### Aim of the exercise
A word-for-word copy of the lines from the one holding "deadline := deadline" through the final line of the records below is the only output asked for.

===

-- ==== Sys2Proof/Machine/Log.lean ====
section
/-! DEFINITION. The writes that wait for the pair (R507), the verdict log (R332 to R334) with its leaf arena, and the
values of a screening profile (R321). -/
namespace Sys2Proof.Machine
open Sys2Proof

/-- The block is the active of a READY pair, whose outward writes wait for a sync (R507). -/
def Block.holdsOut (b : Block) : Bool := b.fget F.STA_PAIR_STATE == 4 && b.fget F.STA_IDENT_PAIR_ROLE == 0

/-- A counter written outward with a release put: at once, once the standby holds the state it announces (R507), or never (R509). -/
def Block.announce (b : Block) (a v : Nat) (pool : Option Nat) (seq what : Nat) : Block :=
  if b.fget F.STA_PAIR_STATE = 5 then b
  else if b.holdsOut then { b with pair := { b.pair with heldWrites := b.pair.heldWrites ++
    [{ epoch := b.pair.epoch + 1, addr := a, data := leBytes 8 v, pool := pool, seq := seq, what := what }] } }
  else b.agentPut a (leBytes 8 v) 2 pool seq what

/-- A counter register the surroundings read, raised at once, once the standby holds the state (R507), or never (R509). -/
def Block.announceReg (b : Block) (f : Fld) (v : Nat) : Block :=
  if b.fget F.STA_PAIR_STATE = 5 then b
  else if b.holdsOut then
    { b with pair := { b.pair with heldWrites := b.pair.heldWrites ++
      [{ epoch := b.pair.epoch + 1, addr := b.node * 2 ^ 56 + 4 * 2 ^ 52 + f.off, data := leBytes 8 v, pool := none, seq := 8, what := 0 }] } }
  else b.fset f v

/-- Records of the ring and the next slot's room (R334). -/
def Block.logRoom (b : Block) : Bool :=
  decide (b.fget F.VRD_LOG_SEQ_SEQ - b.fget F.VRD_LOG_TAKEN_TAKEN < 2 ^ b.fget F.VRD_LOG_CFG_SIZE_LOG2)

/-- The ring address of a record. -/
def Block.logSlot (b : Block) (seq : Nat) : Nat := b.fget F.VRD_LOG_BASE_BASE + seq % 2 ^ b.fget F.VRD_LOG_CFG_SIZE_LOG2 * 128

/-- Staged records written to the ring while it has room. -/
def Block.logDrainGo : Nat → Block → Block
  | 0, b => b
  | f + 1, b =>
    match b.log.staged with
    | [] => b
    | r :: rest =>
      if b.logRoom then
        let seq := lefld r 0 8
        let b := b.agentPut (b.logSlot seq) r 0 none 10 0
        Block.logDrainGo f (({ b with log := { b.log with staged := rest } }).fset F.VRD_LOG_SEQ_SEQ seq)
      else b

/-- A drained batch with its counter write (R334). -/
def Block.logDrain (b : Block) : Block :=
  let c := Block.logDrainGo (b.log.staged.length) b
  if c.log.staged.length = b.log.staged.length then c
  else c.announce (c.fget F.VRD_LOG_CTR_ADDR) (c.fget F.VRD_LOG_SEQ_SEQ) none 10 0

/-- A record of a body of 112 bytes after its SEQ and before its last 4 reserved bytes enters the staging area. -/
def Block.logStage (b : Block) (body : List Byte) : Block :=
  let seq := b.log.seq + 1
  let r := withCrc ((padTo (leBytes 8 seq ++ body) 124).take 124)
  ({ b with log := { b.log with seq := seq, staged := b.log.staged ++ [r] } }).noteMirror (privAddr 4 seq) r

def Block.logFull (b : Block) : Bool := decide (4096 ≤ b.log.staged.length)

/-- The head of a record from KIND to CAUSE (R332). -/
def logHead (kind verdict flags entry gen tick time tenant domain profile cause : Nat) : List Byte :=
  leBytes 1 kind ++ leBytes 1 verdict ++ leBytes 2 flags ++ leBytes 2 entry ++ leBytes 2 gen ++ leBytes 8 tick ++ leBytes 8 time
  ++ leBytes 2 tenant ++ leBytes 2 domain ++ leBytes 2 profile ++ leBytes 2 cause

/-- A LOSS event once the staging area has room (R333, R334). -/
def Block.logLoss (b : Block) : Block :=
  if b.log.lost = 0 || b.logFull then b
  else
    let b := b.logStage (logHead 4 0xFF 0 0 0 b.tick b.clk.timeUs 0 0 0 5 ++ leBytes 8 b.log.lost)
    { b with log := { b.log with lost := 0 } }

/-- Draining, the LOSS event it may make room for, and its own draining. -/
def Block.logPump (b : Block) : Block := (b.logDrain.logLoss).logDrain

/-- What a remote write or add of a register starts beside its value: a raised VRD_LOG_TAKEN makes room for staged records (R334). -/
def Block.afterRegWrite (b : Block) (a : Nat) : Block := if gaSpace a = 4 ∧ gaOff a = 0x0E30 then b.logPump else b

/-- A record that finds the staging area full is lost (R334). -/
def Block.logLose (b : Block) : Block :=
  let b := (b.count F.VRD_CNT_D_LOG_LOST).evt F.VRD_EVT_LOG_FULL
  { b with log := { b.log with lost := b.log.lost + 1 } }

/-- A CANCELLED or EVENT record written, or lost. -/
def Block.logRecord (b : Block) (body : List Byte) : Block :=
  if b.logFull then b.logLose else (b.logStage body).logPump

/-- An EVENT record (R333): code and the bytes from byte 40. -/
def Block.logEvent (b : Block) (code : Nat) (data : List Byte) : Block :=
  b.logRecord (logHead 4 0xFF 0 0 0 b.tick b.clk.timeUs 0 0 0 code ++ data)

/-- The head of a record about an entry. -/
def Block.logEntryHead (b : Block) (e kind verdict flags cause : Nat) : List Byte :=
  logHead kind verdict flags e (b.eget e E.GENERATION) b.tick b.clk.timeUs (b.eget e E.TENANT) (b.eget e E.DOMAIN) (b.eget e E.PROFILE) cause

/-- The entry's latest record noted (R332), if the record was staged. -/
def Block.noteSeq (b : Block) (e : Nat) (before : Nat) : Block :=
  if b.log.seq > before then b.eset e E.VRD_SEQ (before + 1) else b

/-- A CANCELLED record (R42, R103). -/
def Block.logCancelled (b : Block) (e cause : Nat) : Block :=
  let before := b.log.seq
  (b.logRecord (b.logEntryHead e 3 0xFF 0 cause)).noteSeq e before

/-- Space in the leaf arena for n bytes, after the last space given out and clear of every record TAKEN has not passed
(R334; the place is this model's choice, log 14). -/
def Block.leafRoom (b : Block) (n : Nat) : Option Nat :=
  let size := 2 ^ b.fget F.VRD_LEAF_CFG_SIZE_LOG2
  let live := b.log.leaf.filter (fun l => decide (b.fget F.VRD_LOG_TAKEN_TAKEN < l.1))
  let free := fun (o : Nat) => decide (o + n ≤ size) && !(live.any (fun l => overlap o n l.2.1 l.2.2))
  let next := ((b.log.leaf.getLast?).map (fun l => l.2.1 + l.2.2)).getD 0
  if free next then some next else if free 0 then some 0 else none

/-- A field of a profile record (R321): n bytes at an offset. -/
def Block.prof (b : Block) (p o n : Nat) : Nat := b.r0 (b.fget F.VRD_PROF_BASE_BASE + 512 * p + o) n
def Block.profFlag (b : Block) (p k : Nat) : Bool := (b.prof p 0 4).testBit k

/-- Offset of the input or output screen block in a profile record. -/
def scrOff (output : Bool) : Nat := if output then 96 else 32

/-- The classifier, ensemble and thresholds of a screen, primary or Sloe. -/
def Block.scrModel (b : Block) (p : Nat) (output sloe : Bool) : Nat := b.prof p (scrOff output + (if sloe then 2 else 0)) 2
def Block.scrEnsemble (b : Block) (p : Nat) (output sloe : Bool) : Nat := b.prof p (scrOff output + (if sloe then 5 else 4)) 1
def Block.scrThold (b : Block) (p : Nat) (output sloe : Bool) : BitVec 32 :=
  BitVec.ofNat 32 (b.prof p (scrOff output + (if sloe then 16 else 8)) 4)
def Block.scrTblock (b : Block) (p : Nat) (output sloe : Bool) : BitVec 32 :=
  BitVec.ofNat 32 (b.prof p (scrOff output + (if sloe then 20 else 12)) 4)
def Block.scrDec (b : Block) (p : Nat) (output : Bool) : Nat := b.prof p (scrOff output + 6) 1
def Block.scrFeatures (b : Block) (p : Nat) (output : Bool) : Nat := b.prof p (scrOff output + 7) 1
def Block.scrByteSet (b : Block) (p : Nat) (output : Bool) : Nat := b.prof p (scrOff output + 24) 2
def Block.scrTokenSet (b : Block) (p : Nat) (output : Bool) : Nat := b.prof p (scrOff output + 26) 2
def Block.deepModel (b : Block) (p : Nat) (sloe : Bool) : Nat := b.prof p (if sloe then 162 else 160) 2

/-- The record of a screening verdict from FIRST_TOKEN on (R332). -/
def Block.verdictTail (b : Block) (e : Nat) (s : Screen) (ids : List Nat) (leafRef leafCount : Nat) : List Byte :=
  let p := b.eget e E.PROFILE
  let model := b.scrModel p s.output s.sloe
  let ad := b.adaptersFor e model
  let hitOf := fun (f : MatchRes → Option (Nat × Nat)) =>
    match (s.bset.bind f), (s.tset.bind f) with
    | some h, _ => (h.1, false)
    | none, some h => (h.1, true)
    | none, none => (0xFFFFFFFF, false)
  leBytes 4 s.first ++ leBytes 4 s.count ++ leBytes 2 model ++ leBytes 2 s.deepRan
  ++ leBytes 1 s.ensRan ++ leBytes 1 ad.length ++ leBytes 2 (b.prof p 16 2)
  ++ (List.range 4).flatMap (fun k => leBytes 4 (ad.getD k 0xFFFFFFFF)) ++ leBytes 4 s.score.toNat
  ++ leBytes 4 (if s.deep.st = 2 then (s.deep.outs.getD (b.prof p 164 1) 0).toNat else 0x7FC00000)
  ++ leBytes 4 (hitOf (·.block)).1 ++ leBytes 4 (hitOf (·.flag)).1
  ++ (sha384 (ids.flatMap (leBytes 4))).take 16 ++ leBytes 8 leafRef ++ leBytes 4 leafCount

/-- FLAGS of a verdict record (R332). A record is written only when its verdict is posted or applied, so FINAL is set. -/
def Screen.flags (s : Screen) (leaves : Bool) : Nat :=
  let tok := fun (f : MatchRes → Option (Nat × Nat)) => (s.bset.bind f).isNone && (s.tset.bind f).isSome
  bitsOf [s.sloe || s.deepSloe, s.retried, s.deepRan != 0xFFFF, s.overrun, s.late, s.fault, leaves, true, tok (·.block), tok (·.flag)]

/-- The leaf indices of a screen appended to the leaf arena for the record about to be staged (R334). -/
def Block.leafAppend (b : Block) (e : Nat) (s : Screen) : Block × Nat × Nat :=
  if !(b.profFlag (b.eget e E.PROFILE) 4) || s.leaves.isEmpty then (b, 0, 0)
  else
    match b.leafRoom (4 * s.leaves.length) with
    | none => ((b.count F.VRD_CNT_D_LEAF_DROP).evt F.VRD_EVT_LEAF_DROP, 0, 0)
    | some o =>
      let b := b.wr0 (b.fget F.VRD_LEAF_BASE_BASE + o) (s.leaves.flatMap (leBytes 4))
      ({ b with log := { b.log with leaf := (b.log.leaf.filter (fun l => decide (b.fget F.VRD_LOG_TAKEN_TAKEN < l.1))) ++
        [(b.log.seq + 1, o, 4 * s.leaves.length)] } }, o, s.leaves.length)

/-- A verdict's record written (R332, R334): the verdict that stands, INDETERMINATE where the log has no room. -/
def Block.logVerdict (b : Block) (e : Nat) (s : Screen) (verdict : Nat) (ids : List Nat) : Block × Nat :=
  if b.logFull then (b.logLose, 3)
  else
    let before := b.log.seq
    let r := b.leafAppend e s
    let b := r.1
    let flags := s.flags (decide (0 < r.2.2))
    let b := b.logStage (b.logEntryHead e (if s.output then 2 else 1) verdict flags 0 ++ b.verdictTail e s ids r.2.1 r.2.2)
    ((b.logPump).noteSeq e before, verdict)

/-- Verdict counters (R336). -/
def Block.countVerdict (b : Block) (output : Bool) (v : Nat) : Block :=
  match output, v with
  | false, 0 => b.count F.VRD_CNT_IN_A_PASS
  | false, 1 => b.count F.VRD_CNT_IN_B_HOLD
  | false, 2 => b.count F.VRD_CNT_IN_A_BLOCK
  | false, _ => b.count F.VRD_CNT_IN_B_INDET
  | true, 0 => b.count F.VRD_CNT_OUT_A_PASS
  | true, 1 => b.count F.VRD_CNT_OUT_B_HOLD
  | true, 2 => b.count F.VRD_CNT_OUT_A_BLOCK
  | true, _ => b.count F.VRD_CNT_OUT_B_INDET

/-- A screening item before any unit has run. -/
def Screen.new (id : Nat) (output long : Bool) (first count ordFirst : Nat) (toks : List Nat) (bytes : List Byte) (deadline : Nat) : Screen where
  id := id
  output := output
  long := long
  first := first
  count := count
  ordFirst := ordFirst
  toks := toks
  bytes := bytes
  deadline := deadline
  stage := 0
  lang := { st := 0, outs := [] }
  cls := { st := 0, outs := [] }
  ens := { st := 0, outs := [] }
  deep := { st := 0, outs := [] }
  bset := none
  tset := none
  bsetWait := false
  tsetWait := false
  sloe := false
  deepSloe := false
  retried := false
  late := false
  overrun := false
  fault := false
  absent := false
  verdict := none
  score := 0
  leaves := []
  ids := []
  ext := none
  ensRan := 0
  deepRan := 0xFFFF
  reachedUs := 0

/-- A screening item of an entry changed. -/
def Block.modScreen (b : Block) (e sid : Nat) (f : Screen → Screen) : Block :=
  b.modSide e (fun s => { s with screens := s.screens.map (fun c => if c.id = sid then f c else c) })

/-- The screen of an item. -/
def Block.screenOf (b : Block) (sid : Nat) : Option (Nat × Screen) :=
  b.rq.side.findSome? (fun e => (e.2.screens.find? (fun c => c.id == sid)).map (fun c => (e.1, c)))

end Sys2Proof.Machine
end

===

### Written solution
  deadline := deadline
  stage := 0
  lang := { st := 0, outs := [] }
  cls := { st := 0, outs := [] }
  ens := { st := 0, outs := [] }
  deep := { st := 0, outs := [] }
  bset := none
  tset := none
  bsetWait := false
  tsetWait := false
  sloe := false
  deepSloe := false
  retried := false
  late := false
  overrun := false
  fault := false
  absent := false
  verdict := none
  score := 0
  leaves := []
  ids := []
  ext := none
  ensRan := 0
  deepRan := 0xFFFF
  reachedUs := 0

/-- A screening item of an entry changed. -/
def Block.modScreen (b : Block) (e sid : Nat) (f : Screen → Screen) : Block :=
  b.modSide e (fun s => { s with screens := s.screens.map (fun c => if c.id = sid then f c else c) })

/-- The screen of an item. -/
def Block.screenOf (b : Block) (sid : Nat) : Option (Nat × Screen) :=
  b.rq.side.findSome? (fun e => (e.2.screens.find? (fun c => c.id == sid)).map (fun c => (e.1, c)))

end Sys2Proof.Machine
end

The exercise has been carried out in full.